Start of Block

/-! ## State.updPort -/

@[simp] theorem State.updPort_pending (s : State) (p : Nat) (f : Port → Port) : (s.updPort p f).pending = s.pending := rfl
@[simp] theorem State.updPort_vis (s : State) (p : Nat) (f : Port → Port) : (s.updPort p f).vis = s.vis := rfl
@[simp] theorem State.updPort_turnVi (s : State) (p : Nat) (f : Port → Port) : (s.updPort p f).turnVi = s.turnVi := rfl
@[simp] theorem State.updPort_ftu (s : State) (p : Nat) (f : Port → Port) : (s.updPort p f).ftu = s.ftu := rfl
@[simp] theorem State.updPort_cores (s : State) (p : Nat) (f : Port → Port) : (s.updPort p f).cores = s.cores := rfl
@[simp] theorem State.updPort_dies (s : State) (p : Nat) (f : Port → Port) : (s.updPort p f).dies = s.dies := rfl
@[simp] theorem State.updPort_stks (s : State) (p : Nat) (f : Port → Port) : (s.updPort p f).stks = s.stks := rfl
@[simp] theorem State.updPort_hubs (s : State) (p : Nat) (f : Port → Port) : (s.updPort p f).hubs = s.hubs := rfl
@[simp] theorem State.updPort_faults (s : State) (p : Nat) (f : Port → Port) : (s.updPort p f).faults = s.faults := rfl
@[simp] theorem State.updPort_ntc (s : State) (p : Nat) (f : Port → Port) : (s.updPort p f).ntc = s.ntc := rfl
@[simp] theorem State.updPort_blkRst (s : State) (p : Nat) (f : Port → Port) : (s.updPort p f).blkRst = s.blkRst := rfl
@[simp] theorem State.updPort_flash (s : State) (p : Nat) (f : Port → Port) : (s.updPort p f).flash = s.flash := rfl
@[simp] theorem State.updPort_boot (s : State) (p : Nat) (f : Port → Port) : (s.updPort p f).boot = s.boot := rfl
@[simp] theorem State.updPort_power (s : State) (p : Nat) (f : Port → Port) : (s.updPort p f).power = s.power := rfl
@[simp] theorem State.updPort_tap (s : State) (p : Nat) (f : Port → Port) : (s.updPort p f).tap = s.tap := rfl
@[simp] theorem State.updPort_quotas (s : State) (p : Nat) (f : Port → Port) : (s.updPort p f).quotas = s.quotas := rfl
@[simp] theorem State.updPort_jobs (s : State) (p : Nat) (f : Port → Port) : (s.updPort p f).jobs = s.jobs := rfl
@[simp] theorem State.updPort_sched (s : State) (p : Nat) (f : Port → Port) : (s.updPort p f).sched = s.sched := rfl
@[simp] theorem State.updPort_opens (s : State) (p : Nat) (f : Port → Port) : (s.updPort p f).opens = s.opens := rfl
@[simp] theorem State.updPort_tiles (s : State) (p : Nat) (f : Port → Port) : (s.updPort p f).tiles = s.tiles := rfl
@[simp] theorem State.updPort_partials (s : State) (p : Nat) (f : Port → Port) : (s.updPort p f).partials = s.partials := rfl
@[simp] theorem State.updPort_scr (s : State) (p : Nat) (f : Port → Port) : (s.updPort p f).scr = s.scr := rfl
@[simp] theorem State.updPort_ctr (s : State) (p : Nat) (f : Port → Port) : (s.updPort p f).ctr = s.ctr := rfl
@[simp] theorem State.updPort_phases (s : State) (p : Nat) (f : Port → Port) : (s.updPort p f).phases = s.phases := rfl
@[simp] theorem State.updPort_zeroing (s : State) (p : Nat) (f : Port → Port) : (s.updPort p f).zeroing = s.zeroing := rfl
@[simp] theorem State.updPort_noJobSeed (s : State) (p : Nat) (f : Port → Port) : (s.updPort p f).noJobSeed = s.noJobSeed := rfl
@[simp] theorem State.updPort_noJobGens (s : State) (p : Nat) (f : Port → Port) : (s.updPort p f).noJobGens = s.noJobGens := rfl
@[simp] theorem State.updPort_devMem (s : State) (p : Nat) (f : Port → Port) : (s.updPort p f).devMem = s.devMem := rfl
@[simp] theorem State.updPort_hostMem (s : State) (p : Nat) (f : Port → Port) : (s.updPort p f).hostMem = s.hostMem := rfl
@[simp] theorem State.updPort_remMem (s : State) (p : Nat) (f : Port → Port) : (s.updPort p f).remMem = s.remMem := rfl
@[simp] theorem State.updPort_msixOut (s : State) (p : Nat) (f : Port → Port) : (s.updPort p f).msixOut = s.msixOut := rfl
@[simp] theorem State.updPort_busRead (s : State) (p : Nat) (f : Port → Port) : (s.updPort p f).busRead = s.busRead := rfl
@[simp] theorem State.updPort_tdo (s : State) (p : Nat) (f : Port → Port) : (s.updPort p f).tdo = s.tdo := rfl
@[simp] theorem State.updPort_fresh (s : State) (p : Nat) (f : Port → Port) : (s.updPort p f).fresh = s.fresh := rfl

/-! ## State.updFault -/

@[simp] theorem State.updFault_pending (s : State) (u : Nat) (f : FaultUnit → FaultUnit) : (s.updFault u f).pending = s.pending := rfl
@[simp] theorem State.updFault_vis (s : State) (u : Nat) (f : FaultUnit → FaultUnit) : (s.updFault u f).vis = s.vis := rfl
@[simp] theorem State.updFault_turnVi (s : State) (u : Nat) (f : FaultUnit → FaultUnit) : (s.updFault u f).turnVi = s.turnVi := rfl
@[simp] theorem State.updFault_ftu (s : State) (u : Nat) (f : FaultUnit → FaultUnit) : (s.updFault u f).ftu = s.ftu := rfl
@[simp] theorem State.updFault_cores (s : State) (u : Nat) (f : FaultUnit → FaultUnit) : (s.updFault u f).cores = s.cores := rfl
@[simp] theorem State.updFault_dies (s : State) (u : Nat) (f : FaultUnit → FaultUnit) : (s.updFault u f).dies = s.dies := rfl
@[simp] theorem State.updFault_stks (s : State) (u : Nat) (f : FaultUnit → FaultUnit) : (s.updFault u f).stks = s.stks := rfl
@[simp] theorem State.updFault_hubs (s : State) (u : Nat) (f : FaultUnit → FaultUnit) : (s.updFault u f).hubs = s.hubs := rfl
@[simp] theorem State.updFault_fab (s : State) (u : Nat) (f : FaultUnit → FaultUnit) : (s.updFault u f).fab = s.fab := rfl
@[simp] theorem State.updFault_ntc (s : State) (u : Nat) (f : FaultUnit → FaultUnit) : (s.updFault u f).ntc = s.ntc := rfl
@[simp] theorem State.updFault_blkRst (s : State) (u : Nat) (f : FaultUnit → FaultUnit) : (s.updFault u f).blkRst = s.blkRst := rfl
@[simp] theorem State.updFault_flash (s : State) (u : Nat) (f : FaultUnit → FaultUnit) : (s.updFault u f).flash = s.flash := rfl
@[simp] theorem State.updFault_boot (s : State) (u : Nat) (f : FaultUnit → FaultUnit) : (s.updFault u f).boot = s.boot := rfl
@[simp] theorem State.updFault_power (s : State) (u : Nat) (f : FaultUnit → FaultUnit) : (s.updFault u f).power = s.power := rfl
@[simp] theorem State.updFault_tap (s : State) (u : Nat) (f : FaultUnit → FaultUnit) : (s.updFault u f).tap = s.tap := rfl
@[simp] theorem State.updFault_quotas (s : State) (u : Nat) (f : FaultUnit → FaultUnit) : (s.updFault u f).quotas = s.quotas := rfl
@[simp] theorem State.updFault_jobs (s : State) (u : Nat) (f : FaultUnit → FaultUnit) : (s.updFault u f).jobs = s.jobs := rfl
@[simp] theorem State.updFault_sched (s : State) (u : Nat) (f : FaultUnit → FaultUnit) : (s.updFault u f).sched = s.sched := rfl
@[simp] theorem State.updFault_opens (s : State) (u : Nat) (f : FaultUnit → FaultUnit) : (s.updFault u f).opens = s.opens := rfl
@[simp] theorem State.updFault_tiles (s : State) (u : Nat) (f : FaultUnit → FaultUnit) : (s.updFault u f).tiles = s.tiles := rfl
@[simp] theorem State.updFault_partials (s : State) (u : Nat) (f : FaultUnit → FaultUnit) : (s.updFault u f).partials = s.partials := rfl
@[simp] theorem State.updFault_scr (s : State) (u : Nat) (f : FaultUnit → FaultUnit) : (s.updFault u f).scr = s.scr := rfl
@[simp] theorem State.updFault_ctr (s : State) (u : Nat) (f : FaultUnit → FaultUnit) : (s.updFault u f).ctr = s.ctr := rfl
@[simp] theorem State.updFault_phases (s : State) (u : Nat) (f : FaultUnit → FaultUnit) : (s.updFault u f).phases = s.phases := rfl
@[simp] theorem State.updFault_zeroing (s : State) (u : Nat) (f : FaultUnit → FaultUnit) : (s.updFault u f).zeroing = s.zeroing := rfl
@[simp] theorem State.updFault_noJobSeed (s : State) (u : Nat) (f : FaultUnit → FaultUnit) : (s.updFault u f).noJobSeed = s.noJobSeed := rfl
@[simp] theorem State.updFault_noJobGens (s : State) (u : Nat) (f : FaultUnit → FaultUnit) : (s.updFault u f).noJobGens = s.noJobGens := rfl
@[simp] theorem State.updFault_devMem (s : State) (u : Nat) (f : FaultUnit → FaultUnit) : (s.updFault u f).devMem = s.devMem := rfl
@[simp] theorem State.updFault_hostMem (s : State) (u : Nat) (f : FaultUnit → FaultUnit) : (s.updFault u f).hostMem = s.hostMem := rfl
@[simp] theorem State.updFault_remMem (s : State) (u : Nat) (f : FaultUnit → FaultUnit) : (s.updFault u f).remMem = s.remMem := rfl
@[simp] theorem State.updFault_msixOut (s : State) (u : Nat) (f : FaultUnit → FaultUnit) : (s.updFault u f).msixOut = s.msixOut := rfl
@[simp] theorem State.updFault_busRead (s : State) (u : Nat) (f : FaultUnit → FaultUnit) : (s.updFault u f).busRead = s.busRead := rfl
@[simp] theorem State.updFault_tdo (s : State) (u : Nat) (f : FaultUnit → FaultUnit) : (s.updFault u f).tdo = s.tdo := rfl
@[simp] theorem State.updFault_fresh (s : State) (u : Nat) (f : FaultUnit → FaultUnit) : (s.updFault u f).fresh = s.fresh := rfl

/-! ## State.updJob -/

@[simp] theorem State.updJob_pending (s : State) (id : Nat) (f : Job → Job) : (s.updJob id f).pending = s.pending := rfl
@[simp] theorem State.updJob_vis (s : State) (id : Nat) (f : Job → Job) : (s.updJob id f).vis = s.vis := rfl
@[simp] theorem State.updJob_turnVi (s : State) (id : Nat) (f : Job → Job) : (s.updJob id f).turnVi = s.turnVi := rfl
@[simp] theorem State.updJob_ftu (s : State) (id : Nat) (f : Job → Job) : (s.updJob id f).ftu = s.ftu := rfl
@[simp] theorem State.updJob_cores (s : State) (id : Nat) (f : Job → Job) : (s.updJob id f).cores = s.cores := rfl
@[simp] theorem State.updJob_dies (s : State) (id : Nat) (f : Job → Job) : (s.updJob id f).dies = s.dies := rfl
@[simp] theorem State.updJob_stks (s : State) (id : Nat) (f : Job → Job) : (s.updJob id f).stks = s.stks := rfl
@[simp] theorem State.updJob_hubs (s : State) (id : Nat) (f : Job → Job) : (s.updJob id f).hubs = s.hubs := rfl
@[simp] theorem State.updJob_fab (s : State) (id : Nat) (f : Job → Job) : (s.updJob id f).fab = s.fab := rfl
@[simp] theorem State.updJob_faults (s : State) (id : Nat) (f : Job → Job) : (s.updJob id f).faults = s.faults := rfl
@[simp] theorem State.updJob_ntc (s : State) (id : Nat) (f : Job → Job) : (s.updJob id f).ntc = s.ntc := rfl
@[simp] theorem State.updJob_blkRst (s : State) (id : Nat) (f : Job → Job) : (s.updJob id f).blkRst = s.blkRst := rfl
@[simp] theorem State.updJob_flash (s : State) (id : Nat) (f : Job → Job) : (s.updJob id f).flash = s.flash := rfl
@[simp] theorem State.updJob_boot (s : State) (id : Nat) (f : Job → Job) : (s.updJob id f).boot = s.boot := rfl
@[simp] theorem State.updJob_power (s : State) (id : Nat) (f : Job → Job) : (s.updJob id f).power = s.power := rfl
@[simp] theorem State.updJob_tap (s : State) (id : Nat) (f : Job → Job) : (s.updJob id f).tap = s.tap := rfl
@[simp] theorem State.updJob_quotas (s : State) (id : Nat) (f : Job → Job) : (s.updJob id f).quotas = s.quotas := rfl
@[simp] theorem State.updJob_sched (s : State) (id : Nat) (f : Job → Job) : (s.updJob id f).sched = s.sched := rfl
@[simp] theorem State.updJob_opens (s : State) (id : Nat) (f : Job → Job) : (s.updJob id f).opens = s.opens := rfl
@[simp] theorem State.updJob_tiles (s : State) (id : Nat) (f : Job → Job) : (s.updJob id f).tiles = s.tiles := rfl
@[simp] theorem State.updJob_partials (s : State) (id : Nat) (f : Job → Job) : (s.updJob id f).partials = s.partials := rfl
@[simp] theorem State.updJob_scr (s : State) (id : Nat) (f : Job → Job) : (s.updJob id f).scr = s.scr := rfl
@[simp] theorem State.updJob_ctr (s : State) (id : Nat) (f : Job → Job) : (s.updJob id f).ctr = s.ctr := rfl
@[simp] theorem State.updJob_phases (s : State) (id : Nat) (f : Job → Job) : (s.updJob id f).phases = s.phases := rfl
@[simp] theorem State.updJob_zeroing (s : State) (id : Nat) (f : Job → Job) : (s.updJob id f).zeroing = s.zeroing := rfl
@[simp] theorem State.updJob_noJobSeed (s : State) (id : Nat) (f : Job → Job) : (s.updJob id f).noJobSeed = s.noJobSeed := rfl
@[simp] theorem State.updJob_noJobGens (s : State) (id : Nat) (f : Job → Job) : (s.updJob id f).noJobGens = s.noJobGens := rfl
@[simp] theorem State.updJob_devMem (s : State) (id : Nat) (f : Job → Job) : (s.updJob id f).devMem = s.devMem := rfl
@[simp] theorem State.updJob_hostMem (s : State) (id : Nat) (f : Job → Job) : (s.updJob id f).hostMem = s.hostMem := rfl
@[simp] theorem State.updJob_remMem (s : State) (id : Nat) (f : Job → Job) : (s.updJob id f).remMem = s.remMem := rfl
@[simp] theorem State.updJob_msixOut (s : State) (id : Nat) (f : Job → Job) : (s.updJob id f).msixOut = s.msixOut := rfl
@[simp] theorem State.updJob_busRead (s : State) (id : Nat) (f : Job → Job) : (s.updJob id f).busRead = s.busRead := rfl
@[simp] theorem State.updJob_tdo (s : State) (id : Nat) (f : Job → Job) : (s.updJob id f).tdo = s.tdo := rfl
@[simp] theorem State.updJob_fresh (s : State) (id : Nat) (f : Job → Job) : (s.updJob id f).fresh = s.fresh := rfl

End of Block

_REQUIREMENT_
Lines with the word "busRead" in them are the answer; report each one from the data.

_TASK OUTPUT_
@[simp] theorem State.updPort_busRead (s : State) (p : Nat) (f : Port → Port) : (s.updPort p f).busRead = s.busRead := rfl
@[simp] theorem State.updFault_busRead (s : State) (u : Nat) (f : FaultUnit → FaultUnit) : (s.updFault u f).busRead = s.busRead := rfl
@[simp] theorem State.updJob_busRead (s : State) (id : Nat) (f : Job → Job) : (s.updJob id f).busRead = s.busRead := rfl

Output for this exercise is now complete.